É possível visualizar a nossa existência como um grande ciclo, assim como é possível ter a percepção de inúmeros ciclos, de menor extensão, que compõem esse ciclo maior.


O início de um ciclo ocorre quando o anterior se completa, quando o anterior já não nos comporta no crescimento que adquirimos. Assim como o bebê precisa nascer, passando a um ciclo diferente, em que deverá ajustar-se criativamente às novas exigências que a vida lhe traz; passamos por diversos “nascimentos” ao longo da vida. Costumo dizer que todas as barrigas terminam ficando pequenas e precisamos nascer para novas experiências, novas aprendizagens; desenvolvendo-nos e crescendo constantemente, até a despedida final desta nossa trajetória.

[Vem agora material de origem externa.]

/-- A line as R158 leaves it: OFF, with images of zeros and no owners. -/
def Line.off (c : LineConfig) : Line :=
  ⟨c, false, c, 0, 0, List.replicate 512 0, List.replicate 512 0, false, 0, 0, List.replicate 512 .free⟩

/-- An unconfigured line. -/
def Line.blank : Line := Line.off LineConfig.blank

/-! ### Clip Store (chapter 9) -/

/-- A clip that holds a slot (Table 9-1). -/
structure Clip where
  state : ClipState
  channels : Nat
  length : Nat
  pages : List Nat
  loaded : List Bool
  loadedPrefix : Nat
  refs : Nat
deriving DecidableEq, Repr

/-- A slot of the clip table; `none` is FREE (R169). -/
structure ClipSlot where
  gen : Byte
  clip : Option Clip
deriving DecidableEq, Repr

/-- A FREE clip slot of generation 0. -/
def ClipSlot.blank : ClipSlot := ⟨0, none⟩

/-- The Clip Store's state: the clip table, the owner of each page (a clip slot) and sample memory as a list of
cells in canonical form (Machine/Ops.lean, `SampleMemory.wf`). -/
structure ClipStore where
  slots : List ClipSlot
  owner : List (Option Nat)
  memory : List Host.Cell
deriving DecidableEq, Repr

/-! ### Deck Mixer (chapter 9) -/

/-- One stereo pair of signed samples. -/
structure Stereo where
  left : Int
  right : Int
deriving DecidableEq, Repr

/-- Silence. -/
def Stereo.zero : Stereo := ⟨0, 0⟩

/-- A deck (Table 9-2). `given` is the contribution of the present sample period (R185 step 1), kept until the
mixer takes it. -/
structure Deck where
  state : DeckState
  clip : Option Half
  cue : Nat
  start : ShowTime
  position : Nat
  gain : Nat
  target : Nat
  step : Nat
  stopPending : Bool
  given : Stereo
deriving DecidableEq, Repr

/-- An EMPTY deck (R176). -/
def Deck.blank : Deck := ⟨.empty, none, 0, 0, 0, 32768, 32768, 0, false, Stereo.zero⟩

/-- The Deck Mixer's state (Table 9-5); `masterNow` is the master volume of the present sample period, which `master`,
the figure AUDIO_SET last gave, replaces from the next one on (R185; DEDUCED, log entry 29), `peak` is the largest
absolute output sample since the last envelope update (R186) and `out` the output frame of the last sample period
(R185). -/
structure DeckMixer where
  table : List Deck
  master : Nat
  masterNow : Nat
  decay : Nat
  envelope : Nat
  peak : Nat
  out : Stereo
deriving DecidableEq, Repr

/-! ### Show Link (chapter 10) -/

/-- A reply in its place of the reply queue: what its header and payload carry, the snapshot once it has started
going out, and how many of its packets the show computer has accepted (R193). -/
structure Reply where
  result : ResultCode
  showState : ShowState
  payload : List Byte
  snapshot : Option Half
  accepted : Nat
deriving DecidableEq, Repr

/-- The last-rejection record (R196). -/
structure Rejection where
  handle : Half
  page : Quad
  reason : ResultCode
deriving DecidableEq, Repr

/-- The Show Link's state (Table 10-6). `transfer`: the bytes of the command transfer in progress, which holds a
place; `clipTransfer`: those of the clip transfer in progress (R189, R191, R196). `notice`: the snapshot of a notice
sent and not yet accepted. `lastPacket`, `lastNotice`: what the last polls were answered with (the model's record of
the two pipes' output). -/
structure ShowLink where
  attached : Bool
  replies : List Reply
  transfer : Option (List Byte)
  clipTransfer : Option (List Byte)
  summary : Half
  notice : Option Half
  mask : Half
  rejection : Rejection
  silence : Nat
  timeout : Nat
  lastPacket : Option (List Byte)
  lastNotice : Option Half
deriving DecidableEq, Repr
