-- ==== Sys2Proof/Machine/Flags.lean ====
section
/-! DEFINITION. The event summary: its sixteen bits (Table 10-3), raising a bit and taking a snapshot (R194). -/

namespace Sys2Proof.Machine

/-- The kinds of event of Table 10-3. -/
inductive Event where
  | showState | effectEvicted | effectEnded | supplyLimited | windState | zoneStop | siteStop | levelLow
  | pumpState | pumpFault | deckStarved | deckEnded | clipReady | clipReject | storeDone | linkSilence
deriving DecidableEq, Repr

/-- The bit number of an event (Table 10-3). -/
def Event.bit : Event → Nat
  | .showState => 0 | .effectEvicted => 1 | .effectEnded => 2 | .supplyLimited => 3
  | .windState => 4 | .zoneStop => 5 | .siteStop => 6 | .levelLow => 7
  | .pumpState => 8 | .pumpFault => 9 | .deckStarved => 10 | .deckEnded => 11
  | .clipReady => 12 | .clipReject => 13 | .storeDone => 14 | .linkSilence => 15

/-- The summary with one event's bit set. -/
def Event.mask (e : Event) : Half := 1#16 <<< e.bit

/-- Bits raised into the summary; a bit already set stays set (R194). -/
def State.raiseBits (bits : Half) (s : State) : State :=
  { s with link := { s.link with summary := s.link.summary ||| bits } }

/-- A block raises an event bit (R194). -/
def State.raise (e : Event) (s : State) : State := s.raiseBits e.mask

/-- Raise an event when a condition holds. -/
def State.raiseIf (b : Bool) (e : Event) (s : State) : State := if b then s.raise e else s

/-- Taking a snapshot clears, in the summary, exactly the bits the snapshot carries (R194). -/
def State.clearSummary (snapshot : Half) (s : State) : State :=
  { s with link := { s.link with summary := s.link.summary &&& ~~~snapshot } }

end Sys2Proof.Machine
end

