/-- Eligible slots with their touch stamps, in slot order. -/
def State.evictionCandidates (s : State) : List (Nat × Nat) :=
  s.effects.slots.zipIdx.filterMap fun (e, i) =>
    match e.record with
    | some r => if r.evictable then some (r.touch, i) else none
    | none => none

/-- The victim: the smallest touch stamp, the lowest-numbered slot among equals (R27). -/
def State.victim (s : State) : Option Nat := ((sortByKey Prod.fst s.evictionCandidates).head?).map Prod.snd

/-- The resolved start of a new record (R25). -/
def State.resolveStart (s : State) (c : StartCode) (t : ShowTime) : ShowTime :=
  match c with
  | .absolute => t
  | .now => s.timer.clock
  | .beat => s.beatTime

/-- The touch counter after one more stamp: it stays at its maximum (R22). -/
def nextTouch (n : Nat) : Nat := min (n + 1) 4294967295

/-- The new record (R24, R26). -/
def newRecord (s : State) (p : EffectAddParams) (c : AddCodes) : EffectRecord where
  params := EffectParams.normalise
    { kind := c.kind, group := p.group.toNat, layer := p.layer.toNat, mode := c.mode,
      start := s.resolveStart c.start p.start, duration := p.duration.toNat, fadeIn := p.fadeIn.toNat,
      fadeOut := p.fadeOut.toNat, shape := c.shape, l0 := levelOf c.kind p.l0, l1 := levelOf c.kind p.l1,
      p := p.p.toNat, w := p.w.toNat, step := p.step.toNat, seed := p.seed.toNat }
  cls := c.cls
  pinned := c.pinned
  state := .scheduled
  addSeq := s.effects.addCounter
  touch := s.effects.touchCounter
  imposed := none
  edit := none
  limits := Limits.empty
  reported := 0

/-- The new record is placed in slot `i` (R26). -/
def State.placeRecord (i : Nat) (r : EffectRecord) (s : State) : State :=
  let s := s.modifyEffectSlot i fun e => ⟨nextGeneration e.gen, some r⟩
  let s := { s with effects := { s.effects with
    addCounter := s.effects.addCounter + 1, touchCounter := nextTouch s.effects.touchCounter } }
  s.addRef r.params.group

/-- The handle of the record a slot holds. -/
def State.effectHandle (s : State) (i : Nat) : Half := handleOf i (s.effectSlot i).gen

/-- The reply to an accepted EFFECT_ADD (Table 12-8). -/
def addReply (s : State) (i : Nat) (start : ShowTime) (evicted : Half) : Answer :=
  ⟨.ok, put2 (s.effectHandle i).toNat ++ put4 start.toNat ++ put2 evicted.toNat⟩

/-- EFFECT_ADD placed in a slot, after its victim is freed when there is one (R26, R28). -/
def addAt (i : Nat) (evicted : Half) (r : EffectRecord) (s : State) : State × Answer :=
  let s' := s.placeRecord i r
  (s', addReply s' i r.params.start evicted)

/-- EFFECT_ADD (R23, R26 to R28). -/
def handleEffectAdd (p : EffectAddParams) : Handler := fun s =>
  match addCodes p with
  | none => refuse (if s.timer.showState = .ending then .wrongShowState else .badParam) s
  | some c =>
    checked
      [(s.timer.showState = .ending, .wrongShowState),
       (c.shape.needsPeriod && decide (p.p = 0), .badParam),
       (groupCheck s p.group.toNat c.kind = some .groupUndefined, .groupUndefined),
       (groupCheck s p.group.toNat c.kind = some .groupKind, .groupKind),
       (decide (s.effects.addCounter = 4294967295), .tableFull)]
      (fun s =>
        match s.freeEffectSlot with
        | some i => addAt i 0 (newRecord s p c) s
        | none =>
          match s.victim with
          | some i => addAt i (s.effectHandle i) (newRecord s p c) ((s.freeRecord i).raise .effectEvicted)
          | none => refuse .tableFull s)
      s

/-- EFFECT_ADD checks and places a new effect record (R23, R26). -/
def execEffectAdd (p : EffectAddParams) (s : State) : Host.Outcome State Fault Refusal :=
  done (takeCommand (handleEffectAdd p) s)

/-! ### Editing (R36 to R41) -/

/-- Whether the fields an edit names hold codes that name a value and numbers in their structural range, and the
set names editable fields only (R36 step 1; bits 14 and 15 are no field). -/
def editCoded (set : Half) (v : EditValues) : Bool :=
  !named set 14 && !named set 15
    && (!named set 6 || (shapeOf v.shape).isSome) && (!named set 10 || (modeOf v.mode).isSome)
    && (!named set 12 || (yesNoOf v.pinned).isSome) && (!named set 13 || (classOf v.cls).isSome)
    && (!named set 11 || decide (v.group.toNat ≤ 63)) && (!named set 9 || decide (v.layer.toNat ≤ 7))

/-- The fields an edit would stage: all but pinned and class (R38). -/
def editFields (k : Kind) (set : Half) (v : EditValues) : EditFields where
  l0 := whenNamed set 0 (levelOf k v.l0)
  l1 := whenNamed set 1 (levelOf k v.l1)
  p := whenNamed set 2 v.p.toNat
  w := whenNamed set 3 v.w.toNat
  step := whenNamed set 4 v.step.toNat
  seed := whenNamed set 5 v.seed.toNat
  shape := if named set 6 then shapeOf v.shape else none
  duration := whenNamed set 7 v.duration.toNat
  fadeOut := whenNamed set 8 v.fadeOut.toNat
  layer := whenNamed set 9 v.layer.toNat
  mode := if named set 10 then modeOf v.mode else none
  group := whenNamed set 11 v.group.toNat
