-- ==== Sys2Proof/Machine/Dispatch.lean ====
section
/-! DEFINITION. The dispatch: one arm per command, each one call of its meaning. -/

namespace Sys2Proof.Machine

/-- The effect of a command on everything but the queue. -/
def exec (i : Instr) (s : State) : Host.Outcome State Fault Refusal :=
  match i with
  | .fullReset => Sys2Proof.Machine.execFullReset s
  | .linkAttach => Sys2Proof.Machine.execLinkAttach s
  | .linkReset => Sys2Proof.Machine.execLinkReset s
  | .samplePeriod inputs => Sys2Proof.Machine.execSamplePeriod inputs s
  | .commandPacket packet => Sys2Proof.Machine.execCommandPacket s packet
  | .malformedCommand transfer => Sys2Proof.Machine.execMalformedCommand transfer s
  | .replyPoll accepted => Sys2Proof.Machine.execReplyPoll accepted s
  | .noticePoll accepted => Sys2Proof.Machine.execNoticePoll accepted s
  | .clipBlock packets => Sys2Proof.Machine.execClipBlock packets s
  | .showStart => Sys2Proof.Machine.execShowStart s
  | .showHold => Sys2Proof.Machine.execShowHold s
  | .showResume => Sys2Proof.Machine.execShowResume s
  | .showEnd fade => Sys2Proof.Machine.execShowEnd fade s
  | .showStop => Sys2Proof.Machine.execShowStop s
  | .tempoSet period anchor => Sys2Proof.Machine.execTempoSet period anchor s
  | .showQuery => Sys2Proof.Machine.execShowQuery s
  | .endTimeReached => Sys2Proof.Machine.execEndTimeReached s
  | .silenceTimerExpiry => Sys2Proof.Machine.execSilenceTimerExpiry s
  | .effectAdd params => Sys2Proof.Machine.execEffectAdd params s
  | .effectEdit handle timing atTime present values => Sys2Proof.Machine.execEffectEdit handle timing atTime present values s
  | .effectRetire handle mode => Sys2Proof.Machine.execEffectRetire handle mode s
  | .effectQuery handle => Sys2Proof.Machine.execEffectQuery handle s
  | .groupDefine group kind members => Sys2Proof.Machine.execGroupDefine group kind members s
  | .groupQuery group => Sys2Proof.Machine.execGroupQuery group s
  | .effectBoundary => Sys2Proof.Machine.execEffectBoundary s
  | .pendingEditApplied slot => Sys2Proof.Machine.execPendingEditApplied slot s
  | .effectStartReached slot => Sys2Proof.Machine.execEffectStartReached slot s
  | .naturalEnd slot => Sys2Proof.Machine.execNaturalEnd slot s
  | .fadeComplete slot => Sys2Proof.Machine.execFadeComplete slot s
  | .jetFrame => Sys2Proof.Machine.execJetFrame s
  | .envelopeUpdate => Sys2Proof.Machine.execEnvelopeUpdate s
  | .lightComputation => Sys2Proof.Machine.execLightComputation s
  | .nozzleSet params => Sys2Proof.Machine.execNozzleSet params s
  | .nozzleQuery nozzle => Sys2Proof.Machine.execNozzleQuery nozzle s
  | .pumpUpdate => Sys2Proof.Machine.execPumpUpdate s
  | .pumpStartTimeout pump => Sys2Proof.Machine.execPumpStartTimeout pump s
  | .pumpStopTimeout pump => Sys2Proof.Machine.execPumpStopTimeout pump s
  | .destage manifold => Sys2Proof.Machine.execDestage manifold s
  | .startGrant => Sys2Proof.Machine.execStartGrant s
  | .manifoldSet params => Sys2Proof.Machine.execManifoldSet params s
  | .manifoldQuery manifold => Sys2Proof.Machine.execManifoldQuery manifold s
  | .pumpSet params => Sys2Proof.Machine.execPumpSet params s
  | .pumpQuery pump => Sys2Proof.Machine.execPumpQuery pump s
  | .pumpRelease pump => Sys2Proof.Machine.execPumpRelease pump s
  | .pumpLockout pump => Sys2Proof.Machine.execPumpLockout pump s
  | .pumpClear pump => Sys2Proof.Machine.execPumpClear pump s
  | .startSet interval => Sys2Proof.Machine.execStartSet interval s
  | .windGate => Sys2Proof.Machine.execWindGate s
  | .windHoldRelease zone => Sys2Proof.Machine.execWindHoldRelease zone s
  | .presenceDebounced input => Sys2Proof.Machine.execPresenceDebounced input s
  | .emergencyStopAssertion => Sys2Proof.Machine.execEmergencyStopAssertion s
  | .levelLow => Sys2Proof.Machine.execLevelLow s
  | .levelRestored => Sys2Proof.Machine.execLevelRestored s
  | .zoneSet params => Sys2Proof.Machine.execZoneSet params s
  | .zoneCap zone cap => Sys2Proof.Machine.execZoneCap zone cap s
  | .zoneRelease zone => Sys2Proof.Machine.execZoneRelease zone s
  | .siteRelease => Sys2Proof.Machine.execSiteRelease s
  | .windSet factor decay => Sys2Proof.Machine.execWindSet factor decay s
  | .siteQuery zone => Sys2Proof.Machine.execSiteQuery zone s
  | .fixtureSet params => Sys2Proof.Machine.execFixtureSet params s
  | .fixtureQuery fixture => Sys2Proof.Machine.execFixtureQuery fixture s
  | .lightMaster level => Sys2Proof.Machine.execLightMaster level s
  | .lineSet params => Sys2Proof.Machine.execLineSet params s
  | .lineQuery line first count => Sys2Proof.Machine.execLineQuery line first count s
  | .lineGapEnd line => Sys2Proof.Machine.execLineGapEnd line s
  | .clipCreate channels length => Sys2Proof.Machine.execClipCreate channels length s
  | .clipRetire handle => Sys2Proof.Machine.execClipRetire handle s
  | .clipQuery handle => Sys2Proof.Machine.execClipQuery handle s
  | .deckCue deck handle cue => Sys2Proof.Machine.execDeckCue deck handle cue s
  | .deckStart deck startCode start => Sys2Proof.Machine.execDeckStart deck startCode start s
  | .deckStop deck ramp => Sys2Proof.Machine.execDeckStop deck ramp s
  | .deckGain deck target ramp => Sys2Proof.Machine.execDeckGain deck target ramp s
  | .deckQuery deck => Sys2Proof.Machine.execDeckQuery deck s
  | .audioSet master decay => Sys2Proof.Machine.execAudioSet master decay s
  | .deckPeriod => Sys2Proof.Machine.execDeckPeriod s
  | .deckBegin deck => Sys2Proof.Machine.execDeckBegin deck s
  | .deckStopComplete deck => Sys2Proof.Machine.execDeckStopComplete deck s
  | .linkSet mask timeout fade => Sys2Proof.Machine.execLinkSet mask timeout fade s
  | .linkQuery => Sys2Proof.Machine.execLinkQuery s
  | .storeSave => Sys2Proof.Machine.execStoreSave s
  | .storeQuery => Sys2Proof.Machine.execStoreQuery s
  | .saveCompletion => Sys2Proof.Machine.execSaveCompletion s

end Sys2Proof.Machine
end

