/-- The input transitions of a pump update (R107 to R110): where a present pump stands after the update that finds it
marked, with its fault input active, with or without its feedback, or timed out; a pump that enters RUNNING is sped in
the same update (R106, R118). A fault raises PUMP_STATE and PUMP_FAULT. An IDLE or QUEUED pump without a fault ends
QUEUED, or STARTING when it is granted at once, exactly when it is in the target set and staging is not suspended (R115,
R116, R119). A pump that R109 makes IDLE is queued by the next update at the earliest (R114, where R106 and R115 could
be read otherwise: DEDUCED, log entry 33). -/
def Obligations.PumpInputTransitions : Prop :=
  ∀ (s t : State) (n : Nat), s.pumpsOk → n < 16 → s.due.pump = true → exec .pumpUpdate s = .next t →
    (s.pump n).cfg.present = true →
    let p := s.pump n
    let q := t.pump n
    let x := t.manifold p.cfg.manifold
    let suspends := s.site.stopLatch = true ∨ s.site.level = .low
    let fault := s.pins.fault.getLsbD n
    let feedback := s.pins.feedback.getLsbD n
    let faulted := fun c => q.state = .fault ∧ q.cause = c ∧ q.mark = false ∧ q.command = 0 ∧ q.target = 0
      ∧ t.link.summary.getLsbD 8 = true ∧ t.link.summary.getLsbD 9 = true
    (p.state = .starting ∨ p.state = .running → p.mark = true →
      q.state = .stopping ∧ q.mark = true ∧ q.command = 0 ∧ q.timer = 0)
    ∧ (p.state = .starting ∨ p.state = .running → p.mark = false → fault = false → feedback = true →
      (suspends → q.state = .stopping ∧ q.timer = 0)
      ∧ (¬ suspends → p.cfg.manifold < 8 →
        (q.state = .running ∧ (p.state = .starting → q.timer = 0) ∧ p.cfg.minSpeed ≤ q.target
          ∧ q.command ≤ p.command + (p.cfg.ramp + 9) / 10 ∧ p.command ≤ q.command + (p.cfg.ramp + 9) / 10)
        ∨ (q.state = .stopping ∧ n ∉ x.targets ∧ x.destage = some 0)))
    ∧ (p.state = .starting ∨ p.state = .running → p.mark = false → fault = true → faulted .faultInput)
    ∧ (p.state = .starting → p.mark = false → fault = false → feedback = false →
      (p.cfg.startTimeout * 48 ≤ p.timer → faulted .startTimeout)
      ∧ (p.timer < p.cfg.startTimeout * 48 → ¬ suspends → q.state = .starting ∧ q.timer = p.timer))
    ∧ (p.state = .running → p.mark = false → fault = false → feedback = false → faulted .feedbackLost)
    ∧ (p.state = .stopping → fault = true → faulted .faultInput)
    ∧ (p.state = .stopping → fault = false → feedback = false → p.mark = true →
      q.state = .lockedOut ∧ q.mark = false)
    ∧ (p.state = .stopping → fault = false → feedback = false → p.mark = false →
      q.state = .idle ∧ q.mark = false ∧ q.command = 0 ∧ q.timer = 0)
    ∧ (p.state = .stopping → fault = false → feedback = true → p.cfg.stopTimeout * 48 ≤ p.timer →
      faulted .stopTimeout)
    ∧ (p.state = .stopping → fault = false → feedback = true → p.timer < p.cfg.stopTimeout * 48 →
      q.state = .stopping ∧ q.mark = p.mark ∧ q.timer = p.timer)
    ∧ (p.state = .idle ∨ p.state = .queued → fault = true → q.state = .fault ∧ q.cause = .faultInput)
    ∧ (p.state = .idle ∨ p.state = .queued → fault = false → p.cfg.manifold < 8 →
      (n ∈ x.targets ∧ ¬ suspends → q.state = .queued ∨ q.state = .starting)
      ∧ (n ∉ x.targets ∨ suspends → q.state = .idle))
    ∧ (p.state = .lockedOut ∨ p.state = .fault → q.state = p.state ∧ q.mark = p.mark ∧ q.cause = p.cause)

/-- The rows that are one transition of a pump update, at an update that is outstanding: each takes that update, whole
(R106), and with it its transition, when the update makes it, and otherwise does nothing. The two timeouts are found on
the inputs the update samples (R107, R109), the destage on the target set it forms itself (`v`, once the inputs and the
suspension are settled and the manifold's set is formed, R117), the grant on the queue its staging leaves (`w`, once
staging is done, R119). That each row stands for the whole update in which its transition falls, and waits for that
update otherwise, is the model's reading of the rows (DESIGN CHOICE, log entries 3 and 4). -/
def Obligations.PumpSteps : Prop :=
  ∀ (n : Fin 16) (m : Fin 8) (s : State),
    let p := s.pump n
    let feedback := s.pins.feedback.getLsbD n
    let fault := s.pins.fault.getLsbD n
    let startOut := p.cfg.present = true ∧ p.state = .starting ∧ p.mark = false ∧ fault = false ∧ feedback = false
      ∧ p.cfg.startTimeout * 48 ≤ p.timer
    let stopOut := p.cfg.present = true ∧ p.state = .stopping ∧ fault = false ∧ feedback = true
      ∧ p.cfg.stopTimeout * 48 ≤ p.timer
    let faulted := fun (c : FaultCause) (t : State) => (t.pump n).state = .fault ∧ (t.pump n).cause = c
      ∧ (t.pump n).mark = false ∧ (t.pump n).command = 0 ∧ (t.pump n).target = 0
      ∧ t.link.summary.getLsbD 8 = true ∧ t.link.summary.getLsbD 9 = true
    let takes := fun (c : Instr) (t : State) => exec c s = .next t ∧ exec .pumpUpdate s = .next t
    let v := s.updateInputs.stageTargets m
    let w := s.updateStaged
    (s.due.pump = false →
      exec (.pumpStartTimeout n) s = .next s ∧ exec (.pumpStopTimeout n) s = .next s
        ∧ exec (.destage m) s = .next s ∧ exec .startGrant s = .next s)
    ∧ (s.due.pump = true → s.pumpsOk →
        (startOut → ∃ t, takes (.pumpStartTimeout n) t ∧ faulted .startTimeout t)
        ∧ (¬ startOut → exec (.pumpStartTimeout n) s = .next s)
        ∧ (stopOut → ∃ t, takes (.pumpStopTimeout n) t ∧ faulted .stopTimeout t)
        ∧ (¬ stopOut → exec (.pumpStopTimeout n) s = .next s)
        ∧ (∀ count k, v.pumps.suspended = false → (v.manifold m).destage = some count →
            (s.manifold m).cfg.destage * 48 ≤ count → v.destageVictim m = some k →
            ∃ t, takes (.destage m) t ∧ (t.pump k).state = .stopping ∧ (t.pump k).command = 0
              ∧ (t.pump k).target = 0 ∧ (t.pump k).timer = 0 ∧ (t.pump k).mark = (s.pump k).mark
              ∧ (t.manifold m).destage = some 0 ∧ t.link.summary.getLsbD 8 = true)
        ∧ (v.pumps.suspended = true ∨ (v.manifold m).destage = none ∨ v.destageVictim m = none
              ∨ (∃ count, (v.manifold m).destage = some count ∧ count < (s.manifold m).cfg.destage * 48) →
            exec (.destage m) s = .next s)
        ∧ (∀ k rest, w.pumps.queue = k :: rest → w.pumps.suspended = false → w.startingPump = none →
            s.intervalPassed = true →
            ∃ t, takes .startGrant t ∧ (t.pump k).state = .starting ∧ (t.pump k).command = (s.pump k).cfg.minSpeed
              ∧ (t.pump k).timer = 0 ∧ t.pumps.queue = rest ∧ t.pumps.lastGrant = some s.timer.device
              ∧ t.link.summary.getLsbD 8 = true)
        ∧ (w.pumps.queue = [] ∨ w.pumps.suspended = true ∨ w.startingPump ≠ none ∨ s.intervalPassed = false →
            exec .startGrant s = .next s))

Como perceber que um ciclo se completou e precisamos nascer para outro? O mesmo incômodo que o feto sente dentro da barriga que não o comporta mais, é o incômodo que sentimos diante de situações de vida que, de fato, não nos comportam mais e das quais é necessário despedir-se e lançar-se ao desconhecido. Nascer para o novo, muitas vezes, não é algo fácil, posto que não há como ter o controle sobre como será esse novo lugar existencial que ocuparemos. A ansiedade pode tomar conta e o refúgio no “ruim conhecido” pode ser a solução para não enfrentar o “nascimento” tão necessário.


Mas o que acontece se um feto não nasce no momento que deve nascer, quando todo o seu organismo está pronto para uma nova fase? Com certeza absoluta, ele morre; já que ali, naquele lugar, ele não tem mais como se sustentar, como ser amparado. Aquela barriga que lhe deu tudo o que ele precisava, que o acolheu de maneira “perfeita”, torna-se inóspita, não serve mais. Da mesma forma, quando nos negamos a nascer para as diversas fases do existir, terminamos “morrendo em vida”. Uma morte simbólica, em que “nosso lugar”, que um dia foi tão precisamente perfeito, passa a nos aprisionar, esse lugar não tem mais como suprir a pessoa que nos tornamos, essa nova versão nossa.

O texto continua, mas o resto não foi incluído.